3 – Adapting Systems
Let’s move forward and examine how AI shapes a legacy organization – directly aligning with our third core area: adapting systems. Many companies operate within a “modernization gap,” where fragmented tools, disconnected data, and inconsistent workflows quietly limit their ability to evolve. Across marketing, sales, and customer experience, nearly an entire workday each week is lost to these inefficiencies. Applied strategically, AI becomes that structure we talked about – integrating platforms, standardizing data, and enabling information to move seamlessly across functions. Without that alignment, complexity compounds. With it, AI becomes a coordinating force, helping us activate our Competitive Edge in personal and professional settings.
My final words.
What emerges across all three areas is a pattern.
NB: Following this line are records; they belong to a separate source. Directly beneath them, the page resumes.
-- ==== Sys2Proof/Tests/Slice0.lean ====
section
/-! SUPPORT. Tests: expected values come from spec/95_test_vectors.md (the vector's name stands in the comment) or are written out
from the encodings of 30_encoding.md; then one witness theorem for each statement with hypotheses. -/

namespace Sys2Proof.Tests

open Sys2Proof Sys2Proof.Machine Sys2Proof.Statements

/-! ## Small states -/

/-- The common start state's `MEM`: "123456789" at 0x100. -/
def mem0 : Memory :=
  ⟨0x1000, [(0x100, 0x31), (0x101, 0x32), (0x102, 0x33), (0x103, 0x34), (0x104, 0x35), (0x105, 0x36), (0x106, 0x37),
    (0x107, 0x38), (0x108, 0x39)]⟩

def start : State := { State.reset with mem := mem0 }

/-- Staged by `cfgw w, ri, ro`, `cfgpoly p`, `cfgxin xi`, `cfgxout xo`. -/
def staged (w : BitVec 7) (p xi xo : Word) (ri ro : Bool) : State := { start with stg := ⟨w, ri, ro, p, xi, xo⟩ }

/-- Configured, in phase `ph`, with `CRC_REG` and `PREFINAL`. -/
def configured (w : BitVec 7) (p xi xo : Word) (ri ro : Bool) (ph : Phase) (crc pre : Word) : State :=
  { start with
    stg := ⟨w, ri, ro, p, xi, xo⟩, cfg := commitRegs ⟨w, ri, ro, p, xi, xo⟩, cfgValid := true,
    phase := ph, crcReg := crc, prefinal := pre }

/-- E1, CRC-32. -/
def e1 : Phase → Word → Word → State := configured 32 0x04C11DB7 0xFFFFFFFF 0xFFFFFFFF true true
/-- E2, CRC-16/ARC. -/
def e2 : Phase → Word → Word → State := configured 16 0x8005 0 0 true true
/-- E3, width 7. -/
def e3 : Phase → Word → Word → State := configured 7 0x09 0 0 false false
/-- E6, width 8. -/
def e6 : Phase → Word → Word → State := configured 8 0x07 0 0 false false

/-- Faulted by `init` at reset (K2). -/
def faultedStart : State := { start with err := ⟨true, .notConfigured, 0x10, 0⟩ }

/-- One step on a command: the response and a reading of the state. -/
def after {α : Type} (s : State) (cw : CmdWord) (op : Word) (f : State → α) : Option (BitVec 4 × Word × α) :=
  match step { s with inbox := [.command cw op []] } with
  | .next t => t.response.map fun r => (r.rstat.bits, r.rdata, f t)
  | _ => none

/-! ## Decoding: words written out from the patterns of R74 -/

theorem test_decode_cfgw : decode 0b00000011000000000010000000000001 0 = .ok (.cfgw 32 true true) := rfl
theorem test_decode_cfgw_ri : decode 0b00000001000000000000000100000001 0 = .ok (.cfgw 1 true false) := rfl
theorem test_decode_cfgpoly : decode 0b00000000000000000000000000000010 5 = .ok (.cfgpoly 5) := rfl
theorem test_decode_cfgxin : decode 0b00000000000000000000000000000011 6 = .ok (.cfgxin 6) := rfl
theorem test_decode_cfgxout : decode 0b00000000000000000000000000000100 7 = .ok (.cfgxout 7) := rfl
theorem test_decode_cfgcommit : decode 0b00000000000000000000000000000101 8 = .ok .cfgcommit := rfl
theorem test_decode_init : decode 0b00000000000000000000000000010000 9 = .ok .init := rfl
theorem test_decode_update : decode 0b00000000000000000000000000010001 0x0000000900000100 = .ok (.update 0x100 9) := rfl
theorem test_decode_updateb : decode 0b00000000001100010000000000010010 0 = .ok (.updateb 0x31) := rfl
theorem test_decode_final : decode 0b00000000000000000000000000010011 0 = .ok .final := rfl
theorem test_decode_reflect : decode 0b00000000000000000010000000100000 3 = .ok (.reflect 32 3) := rfl
theorem test_decode_verify : decode 0b00000000000000000000000000110000 3 = .ok .verify := rfl
theorem test_decode_verifyi : decode 0b00000000000000000000000000110001 3 = .ok (.verifyi 3) := rfl
theorem test_decode_read : decode 0b00000000000010110000000001000000 3 = .ok (.read 11) := rfl
theorem test_decode_sreset : decode 0b00000000000000000000000011111111 3 = .ok .sreset := rfl
/-- C7, K10, K6, K5, K4, K3. -/
theorem test_decode_illegal :
    decode 0x00010801 0 = .error (.reservedBitSet 0x01) ∧ decode 0x01000012 0 = .error (.reservedBitSet 0x12) ∧
    decode 0x00008010 0 = .error (.reservedBitSet 0x10) ∧ decode 0x80000010 0 = .error (.reservedBitSet 0x10) ∧
    decode 0x00000000 0 = .error (.unassignedOpcode 0x00) ∧ decode 0x00000006 0 = .error (.unassignedOpcode 0x06) :=
  ⟨rfl, rfl, rfl, rfl, rfl, rfl⟩
theorem test_table_word : decodeTableWord 32 0x00310012 = some (.updateb 0x31) ∧ decodeTableWord 32 0x12F = none := ⟨rfl, rfl⟩
theorem test_table_word_operand : decodeTableWord 96 (0x0000000900000100 * 2 ^ 32 + 0x11) = some (.update 0x100 9) := rfl
/-- The opcode map is unambiguous: no word meets two rows' masks and matches. -/
theorem test_rows_disjoint :
    opcodeRows.Pairwise fun r q => r.pattern &&& (r.mask &&& q.mask) ≠ q.pattern &&& (r.mask &&& q.mask) := by decide

/-! ## Well-formedness: an ill-formed term for each check; no term of Instr is ill formed (R73) -/

theorem test_wf_every_command : ∀ i : Instr, i.wf = true := wf_all
theorem test_wf_refuses_lines :
    (AsmLine.cfgw 128 0 0).wf = false ∧ (AsmLine.cfgw 0 2 0).wf = false ∧ (AsmLine.cfgw 0 0 2).wf = false ∧
    (AsmLine.cfgpoly (2 ^ 64)).wf = false ∧ (AsmLine.cfgxin (2 ^ 64)).wf = false ∧ (AsmLine.cfgxout (2 ^ 64)).wf = false ∧
    (AsmLine.update (2 ^ 32) 0).wf = false ∧ (AsmLine.update 0 (2 ^ 32)).wf = false ∧ (AsmLine.updateb 256).wf = false ∧
    (AsmLine.reflect (2 ^ 64) 0).wf = false ∧ (AsmLine.reflect 0 128).wf = false ∧ (AsmLine.verifyi (2 ^ 64)).wf = false ∧
    (AsmLine.read 256).wf = false := by decide
theorem test_wf_refuses_pseudo_lines :
    (AsmLine.configure 128 0 0 0 0 0).wf = false ∧ (AsmLine.configure 0 (2 ^ 64) 0 0 0 0).wf = false ∧
    (AsmLine.configure 0 0 (2 ^ 64) 0 0 0).wf = false ∧ (AsmLine.configure 0 0 0 (2 ^ 64) 0 0).wf = false ∧
    (AsmLine.configure 0 0 0 0 2 0).wf = false ∧ (AsmLine.configure 0 0 0 0 0 2).wf = false ∧
    (AsmLine.crc (2 ^ 32) 0).wf = false ∧ (AsmLine.crc 0 (2 ^ 32)).wf = false ∧
    (AsmLine.updatestr [49, 128]).wf = false := by decide
theorem test_wf_refuses_memory :
    ¬ Memory.wf ⟨0, []⟩ ∧ ¬ Memory.wf ⟨2 ^ 32 + 1, []⟩ ∧ ¬ Memory.wf ⟨8, [(2, 1), (1, 1)]⟩ ∧ ¬ Memory.wf ⟨8, [(1, 1), (1, 2)]⟩ ∧
    ¬ Memory.wf ⟨8, [(8, 1)]⟩ ∧ ¬ Memory.wf ⟨8, [(1, 0)]⟩ := by decide
theorem test_wf_memory : mem0.wf := by decide

/-! ## Configuration (section 2.1) -/

/-- The example of R101. -/
theorem test_cfgw : after start 0x03002001 0 (·.stg) = some (0, 0, ⟨32, true, true, 0, 0, 0⟩) := by decide
/-- C6. -/
theorem test_cfgpoly_locked :
    after (e6 .idle 0 0) 0x02 1 (fun t => (statusWord t, t.err.cw, t.cfg.poly)) = some (3, 0, 0x39, 0x02, 7) := by decide
theorem test_cfgxin : after start 0x03 0x1FFFF (·.stg.xin) = some (0, 0, 0x1FFFF) := by decide
theorem test_cfgxout : after start 0x04 0x30000 (·.stg.xout) = some (0, 0, 0x30000) := by decide
/-- C8. -/
theorem test_cfgcommit_masks :
    after (staged 16 0x18005 0x1FFFF 0x30000 true true) 0x05 0 (fun t => (cfgWord t.cfg, t.cfg.poly, t.cfg.xorIn, t.cfg.xorOut))
      = some (0, 0, 0x310, 0x8005, 0xFFFF, 0) := by decide
/-- C3 and R105's boundary table, width 64. -/
theorem test_cfgcommit_width_64 :
    after (staged 64 0xFFFFFFFFFFFFFFFF 0 0 false false) 0x05 0 (fun t => (t.cfg.poly, t.cfg.crcMask, t.cfg.msbMask, t.cfg.shift))
      = some (0, 0, 0xFFFFFFFFFFFFFFFF, 0xFFFFFFFFFFFFFFFF, 0x8000000000000000, 0) := by decide
/-- C2. -/
theorem test_cfgcommit_refuses_65 :
    after (staged 65 0 0 0 false false) 0x05 0 (fun t => (statusWord t, t.err.cw, t.err.info)) = some (2, 0, 0x28, 0x05, 0x41) := by
  decide

/-! ## Engine (section 2.2) -/

/-- E11: the literal init contract. -/
theorem test_init_reflects : after (configured 16 0x1021 0xB2AA 0 true true .idle 0 0) 0x10 0 (·.phase) = some (0, 0x554D, .pre) := by
  decide
/-- E26. -/
theorem test_init_unconfigured : after start 0x10 0 statusWord = some (4, 0, 0x48) := by decide
/-- E1. -/
theorem test_update_crc32 :
    after (e1 .pre 0xFFFFFFFF 0) 0x11 0x0000000900000100 (·.crcReg) = some (0, 0x9B63D02C, 0x9B63D02C) := by decide +kernel
/-- E23. -/
theorem test_update_no_wrap :
    after (e6 .pre 0 0) 0x11 0xFFFFFFFFFFFFFFFF (fun t => (t.err.info, t.crcReg)) = some (6, 0, 0xFFFFFFFF, 0) := by decide
/-- B12, width 64. -/
theorem test_updateb_width_64 :
    after (configured 64 0x42F0E1EBA9EA3693 0 0 false false .pre 0 0) 0x00800012 0 (·.crcReg)
      = some (0, 0xF6FAE5C07D3274CD, 0xF6FAE5C07D3274CD) := by decide
/-- E2's register trace. -/
theorem test_updateb_reflected : after (e2 .pre 0 0) 0x00310012 0 (·.crcReg) = some (0, 0x832B, 0x832B) := by decide
/-- E1. -/
theorem test_final_crc32 :
    after (e1 .pre 0x9B63D02C 0) 0x13 0 (fun t => (t.prefinal, t.crcReg, statusWord t))
      = some (0, 0xCBF43926, 0x9B63D02C, 0xCBF43926, 0x5) := by decide
/-- E25. -/
theorem test_final_twice : after (e6 .final 0 0) 0x13 0 (fun t => (t.err.info, statusWord t)) = some (5, 0, 2, 0x5D) := by decide
/-- A byte raced by the host: the step runs, and the host's byte is in `MEM` afterwards (R63). -/
theorem test_update_raced :
    (match step { e6 .pre 0 0 with inbox := [.command 0x11 0x0000000100000100 [(0x100, 0xAA)]] } with
      | .next t => some (t.mem.read 0x100, t.draws, t.racing)
      | _ => none) = some (0xAA, 1, []) := by decide

/-! ## Reflection (section 2.3) -/

/-- F16. -/
theorem test_reflect_17 : after start 0x00001120 0x12345 (·.crcReg) = some (0, 0x14589, 0) := by decide
/-- F19. -/
theorem test_reflect_65 : after start 0x00004120 1 (·.err.info) = some (7, 0, 0x41) := by decide

/-! ## Verifier (section 2.4) -/

/-- V1. -/
theorem test_verify_crc32 :
    after (e1 .final 0xCBF43926 0x9B63D02C) 0x30 0 (fun t => (t.syndrome, t.vskip)) = some (0, 0, 0, false) := by decide +kernel
/-- V7 and P3: width 7 is skipped. -/
theorem test_verifyi_skipped :
    after (e3 .final 0x75 0x75) 0x31 0x1234 (fun t => (t.syndrome, statusWord t)) = some (0, 0, 0, 0x105) := by decide
/-- V6. -/
theorem test_verifyi_defect :
    after (e6 .final 0xF4 0xF4) 0x31 0xF5 (fun t => (t.syndrome, t.err.info, statusWord t))
      = some (8, 0x07, 0x07, 0x07, 0x8D) := by decide
/-- E28. -/
theorem test_verify_in_pre : after (e1 .pre 0xFFFFFFFF 0x9B63D02C) 0x30 0 statusWord = some (5, 0, 0x5B) := by decide

/-! ## Control, decode and faults (section 2.5) -/

/-- K8. -/
theorem test_read_cfg : after (e1 .final 0xCBF43926 0x9B63D02C) 0x00010040 0 (·.phase) = some (0, 0x320, .final) := by decide
/-- K2: an error of `READ` while faulted is not recorded. -/
theorem test_read_13_faulted : after faultedStart 0x000D0040 0 statusWord = some (7, 0, 0x48) := by decide
/-- K3. -/
theorem test_illegal_faulted : after faultedStart 0x00000006 0 (fun t => (statusWord t, t.err.cw)) = some (1, 0, 0x48, 0x10) := by
  decide
/-- K7. -/
theorem test_sreset : after (e2 .final 0xBB3D 0xBCDD) 0xFF 0 (fun t => (t.cfg, t.crcReg, t.stg, t.mem)) =
    some (0, 0, CfgRegs.reset, 0, Staging.reset, mem0) := by decide
theorem test_host_write_outside :
    step { start with inbox := [.memWrite 0x1000 1] } = .fault (.hostWriteOutsideMem 0x1000) := rfl
theorem test_first_step_after_reset :
    step (State.reset.withFetchWord 32 0x10) = .next { State.reset with err := ⟨true, .notConfigured, 0x10, 0⟩, response := some ⟨.notConfigured, 0⟩ } :=
  rfl

/-! ## Assembler (R78, P1) -/

theorem test_assemble_update : assembleText "update 0x100, 9 ; nine bytes".toList = some [(0x11, 0x0000000900000100)] := by decide
theorem test_assemble_read_name : assembleText "read err_cw".toList = some [(0x000B0040, 0)] := by decide
theorem test_assemble_too_wide : assembleText "updateb 256".toList = none := by decide

/-! ## Witnesses: a concrete state and operands that meet the hypotheses, clause by clause -/

theorem legal_e2 : CfgLegal (e2 .final 0 0).cfg := by constructor <;> decide
theorem legal_e3 : CfgLegal (e3 .final 0 0).cfg := by constructor <;> decide
/-- Width 8 with polynomial 0 (E15). -/
def c15 : CfgRegs := commitRegs ⟨8, false, false, 0, 0, 0⟩
theorem legal_c15 : CfgLegal c15 := by constructor <;> decide
/-- Width 64, the upper boundary (E8). -/
def c8 : CfgRegs := commitRegs ⟨64, true, true, 0x42F0E1EBA9EA3693, 0xFFFFFFFFFFFFFFFF, 0xFFFFFFFFFFFFFFFF⟩
theorem legal_c8 : CfgLegal c8 := by constructor <;> decide
/-- Width 1, the lower boundary (E10). -/
def c10 : CfgRegs := commitRegs ⟨1, false, false, 1, 0, 0⟩
theorem legal_c10 : CfgLegal c10 := by constructor <;> decide

/-- A state in phase FINAL that meets the invariant (E2). -/
theorem inv_final : Inv (e2 .final 0xBB3D 0xBCDD) where
  committed _ := legal_e2
  uncommitted h := by cases h
  idle h := by cases h
  crcReg_masked := by decide
  prefinal_masked := by decide
  syndrome_masked := by decide
  final_pair _ := by decide
  vskip_width h := by cases h
  defect h := absurd rfl h
  unfaulted _ := rfl
  faulted h := by cases h
  mem := by decide
  quiet := rfl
Note: this will be constantly debated. AI does not create capability in isolation – it amplifies the structure that already exists; it makes our existence within the structure more significant. This helps explain the current divide: while roughly three-quarters of us already use AI, many people and organizations do not fully appreciate its implications. The constraint is not technological maturity, but understanding AI’s impact and empathetic value, so we can leave a strong impression behind and continue moving ahead. And in that, shape the structure we’re all learning to operate within.